Ministers Draw Up Land-Titling Document

The Council of Ministers Fri­day approved a draft document on land titling, the next step in im­plementing the land law passed last year, according to a statement from the council.

The document, prepared by the Ministry of Land Manage­ment, outlines procedures for en­forcing legal land titles, preventing and solving land disputes, pre­serving natural resources and achieving a more equitable distribution of land, according to the statement.

These strategies will go a long way toward reducing Cambodia’s constant land disputes and triggering development, Minister of Land Management Im Chhun Lim said on Sunday.

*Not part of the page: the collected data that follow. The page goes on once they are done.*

/-! ## recordFault and raiseFault -/

@[simp] theorem recordFault_f (c : Cause) (pc : BitVec 32) (s : State) : (recordFault c pc s).f = s.f := by
  unfold recordFault; split <;> rfl
@[simp] theorem recordFault_vf (c : Cause) (pc : BitVec 32) (s : State) : (recordFault c pc s).vf = s.vf := by
  unfold recordFault; split <;> rfl
@[simp] theorem recordFault_inp (c : Cause) (pc : BitVec 32) (s : State) : (recordFault c pc s).inp = s.inp := by
  unfold recordFault; split <;> rfl
@[simp] theorem recordFault_vin (c : Cause) (pc : BitVec 32) (s : State) : (recordFault c pc s).vin = s.vin := by
  unfold recordFault; split <;> rfl
@[simp] theorem recordFault_digest (c : Cause) (pc : BitVec 32) (s : State) : (recordFault c pc s).digest = s.digest := by
  unfold recordFault; split <;> rfl
@[simp] theorem recordFault_vdig (c : Cause) (pc : BitVec 32) (s : State) : (recordFault c pc s).vdig = s.vdig := by
  unfold recordFault; split <;> rfl
@[simp] theorem recordFault_upc (c : Cause) (pc : BitVec 32) (s : State) : (recordFault c pc s).upc = s.upc := by
  unfold recordFault; split <;> rfl
@[simp] theorem recordFault_busy (c : Cause) (pc : BitVec 32) (s : State) : (recordFault c pc s).busy = s.busy := by
  unfold recordFault; split <;> rfl
@[simp] theorem recordFault_done (c : Cause) (pc : BitVec 32) (s : State) : (recordFault c pc s).done = s.done := by
  unfold recordFault; split <;> rfl
@[simp] theorem recordFault_ksel (c : Cause) (pc : BitVec 32) (s : State) : (recordFault c pc s).ksel = s.ksel := by
  unfold recordFault; split <;> rfl
@[simp] theorem recordFault_umode (c : Cause) (pc : BitVec 32) (s : State) : (recordFault c pc s).umode = s.umode := by
  unfold recordFault; split <;> rfl
@[simp] theorem recordFault_hashop (c : Cause) (pc : BitVec 32) (s : State) : (recordFault c pc s).hashop = s.hashop := by
  unfold recordFault; split <;> rfl
@[simp] theorem recordFault_round (c : Cause) (pc : BitVec 32) (s : State) : (recordFault c pc s).round = s.round := by
  unfold recordFault; split <;> rfl
@[simp] theorem recordFault_phase (c : Cause) (pc : BitVec 32) (s : State) : (recordFault c pc s).phase = s.phase := by
  unfold recordFault; split <;> rfl
@[simp] theorem recordFault_rccnt (c : Cause) (pc : BitVec 32) (s : State) : (recordFault c pc s).rccnt = s.rccnt := by
  unfold recordFault; split <;> rfl
@[simp] theorem recordFault_pmlit (c : Cause) (pc : BitVec 32) (s : State) : (recordFault c pc s).pmlit = s.pmlit := by
  unfold recordFault; split <;> rfl
@[simp] theorem recordFault_bank0 (c : Cause) (pc : BitVec 32) (s : State) : (recordFault c pc s).bank0 = s.bank0 := by
  unfold recordFault; split <;> rfl
@[simp] theorem recordFault_bank1 (c : Cause) (pc : BitVec 32) (s : State) : (recordFault c pc s).bank1 = s.bank1 := by
  unfold recordFault; split <;> rfl
@[simp] theorem recordFault_params (c : Cause) (pc : BitVec 32) (s : State) : (recordFault c pc s).params = s.params := by
  unfold recordFault; split <;> rfl
@[simp] theorem recordFault_pending (c : Cause) (pc : BitVec 32) (s : State) : (recordFault c pc s).pending = s.pending := by
  unfold recordFault; split <;> rfl
@[simp] theorem recordFault_reply (c : Cause) (pc : BitVec 32) (s : State) : (recordFault c pc s).reply = s.reply := by
  unfold recordFault; split <;> rfl
@[simp] theorem recordFault_free (c : Cause) (pc : BitVec 32) (s : State) : (recordFault c pc s).free = s.free := by
  unfold recordFault; split <;> rfl
@[simp] theorem raiseFault_f (o : Origin) (c : Cause) (s : State) : (raiseFault o c s).f = s.f := by
  cases o <;> simp [raiseFault]
@[simp] theorem raiseFault_vf (o : Origin) (c : Cause) (s : State) : (raiseFault o c s).vf = s.vf := by
  cases o <;> simp [raiseFault]
@[simp] theorem raiseFault_inp (o : Origin) (c : Cause) (s : State) : (raiseFault o c s).inp = s.inp := by
  cases o <;> simp [raiseFault]
@[simp] theorem raiseFault_vin (o : Origin) (c : Cause) (s : State) : (raiseFault o c s).vin = s.vin := by
  cases o <;> simp [raiseFault]
@[simp] theorem raiseFault_digest (o : Origin) (c : Cause) (s : State) : (raiseFault o c s).digest = s.digest := by
  cases o <;> simp [raiseFault]
@[simp] theorem raiseFault_vdig (o : Origin) (c : Cause) (s : State) : (raiseFault o c s).vdig = s.vdig := by
  cases o <;> simp [raiseFault]
@[simp] theorem raiseFault_upc (o : Origin) (c : Cause) (s : State) : (raiseFault o c s).upc = s.upc := by
  cases o <;> simp [raiseFault]
@[simp] theorem raiseFault_engine_busy (c : Cause) (s : State) : (raiseFault .engine c s).busy = false := rfl
@[simp] theorem raiseFault_host_busy (c : Cause) (s : State) : (raiseFault .host c s).busy = s.busy := by
  simp [raiseFault]
@[simp] theorem raiseFault_done (o : Origin) (c : Cause) (s : State) : (raiseFault o c s).done = s.done := by
  cases o <;> simp [raiseFault]
@[simp] theorem raiseFault_ksel (o : Origin) (c : Cause) (s : State) : (raiseFault o c s).ksel = s.ksel := by
  cases o <;> simp [raiseFault]
@[simp] theorem raiseFault_umode (o : Origin) (c : Cause) (s : State) : (raiseFault o c s).umode = s.umode := by
  cases o <;> simp [raiseFault]
@[simp] theorem raiseFault_hashop (o : Origin) (c : Cause) (s : State) : (raiseFault o c s).hashop = s.hashop := by
  cases o <;> simp [raiseFault]
@[simp] theorem raiseFault_round (o : Origin) (c : Cause) (s : State) : (raiseFault o c s).round = s.round := by
  cases o <;> simp [raiseFault]
@[simp] theorem raiseFault_phase (o : Origin) (c : Cause) (s : State) : (raiseFault o c s).phase = s.phase := by
  cases o <;> simp [raiseFault]
@[simp] theorem raiseFault_rccnt (o : Origin) (c : Cause) (s : State) : (raiseFault o c s).rccnt = s.rccnt := by
  cases o <;> simp [raiseFault]
@[simp] theorem raiseFault_pmlit (o : Origin) (c : Cause) (s : State) : (raiseFault o c s).pmlit = s.pmlit := by
  cases o <;> simp [raiseFault]
@[simp] theorem raiseFault_bank0 (o : Origin) (c : Cause) (s : State) : (raiseFault o c s).bank0 = s.bank0 := by
  cases o <;> simp [raiseFault]
@[simp] theorem raiseFault_bank1 (o : Origin) (c : Cause) (s : State) : (raiseFault o c s).bank1 = s.bank1 := by
  cases o <;> simp [raiseFault]
@[simp] theorem raiseFault_params (o : Origin) (c : Cause) (s : State) : (raiseFault o c s).params = s.params := by
  cases o <;> simp [raiseFault]
@[simp] theorem raiseFault_pending (o : Origin) (c : Cause) (s : State) : (raiseFault o c s).pending = s.pending := by
  cases o <;> simp [raiseFault]
@[simp] theorem raiseFault_reply (o : Origin) (c : Cause) (s : State) : (raiseFault o c s).reply = s.reply := by
  cases o <;> simp [raiseFault]
@[simp] theorem raiseFault_free (o : Origin) (c : Cause) (s : State) : (raiseFault o c s).free = s.free := by
  cases o <;> simp [raiseFault]

/-! ## Banks -/

@[simp] theorem bankAt_zero (s : State) : bankAt 0 s = s.bank0 := rfl
@[simp] theorem bankAt_one (s : State) : bankAt 1 s = s.bank1 := rfl
@[simp] theorem setBank_zero_bank0 (b : Bank) (s : State) : (setBank 0 b s).bank0 = b := rfl
@[simp] theorem setBank_zero_bank1 (b : Bank) (s : State) : (setBank 0 b s).bank1 = s.bank1 := rfl
@[simp] theorem setBank_one_bank0 (b : Bank) (s : State) : (setBank 1 b s).bank0 = s.bank0 := rfl
@[simp] theorem setBank_one_bank1 (b : Bank) (s : State) : (setBank 1 b s).bank1 = b := rfl

theorem bankId_cases (k : BankId) : k = 0 ∨ k = 1 := by
  rcases k with ⟨_ | _ | n, h⟩
  · exact .inl rfl
  · exact .inr rfl
  · omega

/-- Reading the bank that was written gives what was written. -/
@[simp] theorem bankAt_setBank_same (k : BankId) (b : Bank) (s : State) : bankAt k (setBank k b s) = b := by
  rcases bankId_cases k with rfl | rfl <;> rfl

/-- A write of one bank leaves the other alone. -/
theorem bankAt_setBank_other {j k : BankId} (h : j ≠ k) (b : Bank) (s : State) :
    bankAt j (setBank k b s) = bankAt j s := by
  rcases bankId_cases k with rfl | rfl <;> rcases bankId_cases j with rfl | rfl <;> first | rfl | exact absurd rfl h

/-- Two states with the same banks read the same bank. -/
theorem bankAt_congr {s s' : State} (k : BankId) (h0 : s'.bank0 = s.bank0) (h1 : s'.bank1 = s.bank1) :
    bankAt k s' = bankAt k s := by
  simp [bankAt, h0, h1]

end Machine

end Sys2Proof
end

“Clear ownership [of land] re­duces land disputes so that people are not afraid to invest,” he said.

If people are not afraid of losing their land to seizure or competing claims, they are more likely to engage in productive, sustainable agriculture and build proper houses, rather than slum dwell­ings, he added.

The newly approved strategies aim first at rural areas, since Cam­bodia is a predominantly agrarian society with roughly     80 percent of the population farmers, the minister said.

The draft approved Friday is one part of the many regulations that will be needed to implement the land law. The full regulations are scheduled to be finished next year, Im Chhun Lim said.

Still to be detailed are social con­cessions, land grants aimed at improving the lot of the estimated 12 percent to 20 percent of the population that is landless. Im Chhun Lim said these concessions would be small plots of land, enough for housing and family farming. The social concession grants would be targeted at families with many children, the disabled, de­mobilized soldiers and the re­cent­ly repatriated, he said.

Yet-to-come regulations must al­so pare down economic concessions—large agro-industrial plantations—to a maximum 10,000 hec­­tares. The plantations are now as large as 150,000 hec­tares each, held by wealthy corporations, and many are not be­ing used.

At Friday’s Council of Mini­sters meeting, Prime Minister Hun Sen recommended that the Land Management ministry co­operate with other concerned min­istries, such as Agriculture, Environment and Rural Develop­ment, as well as agencies such as the Cambodian Mine Action Center, Im Chhun Lim reported.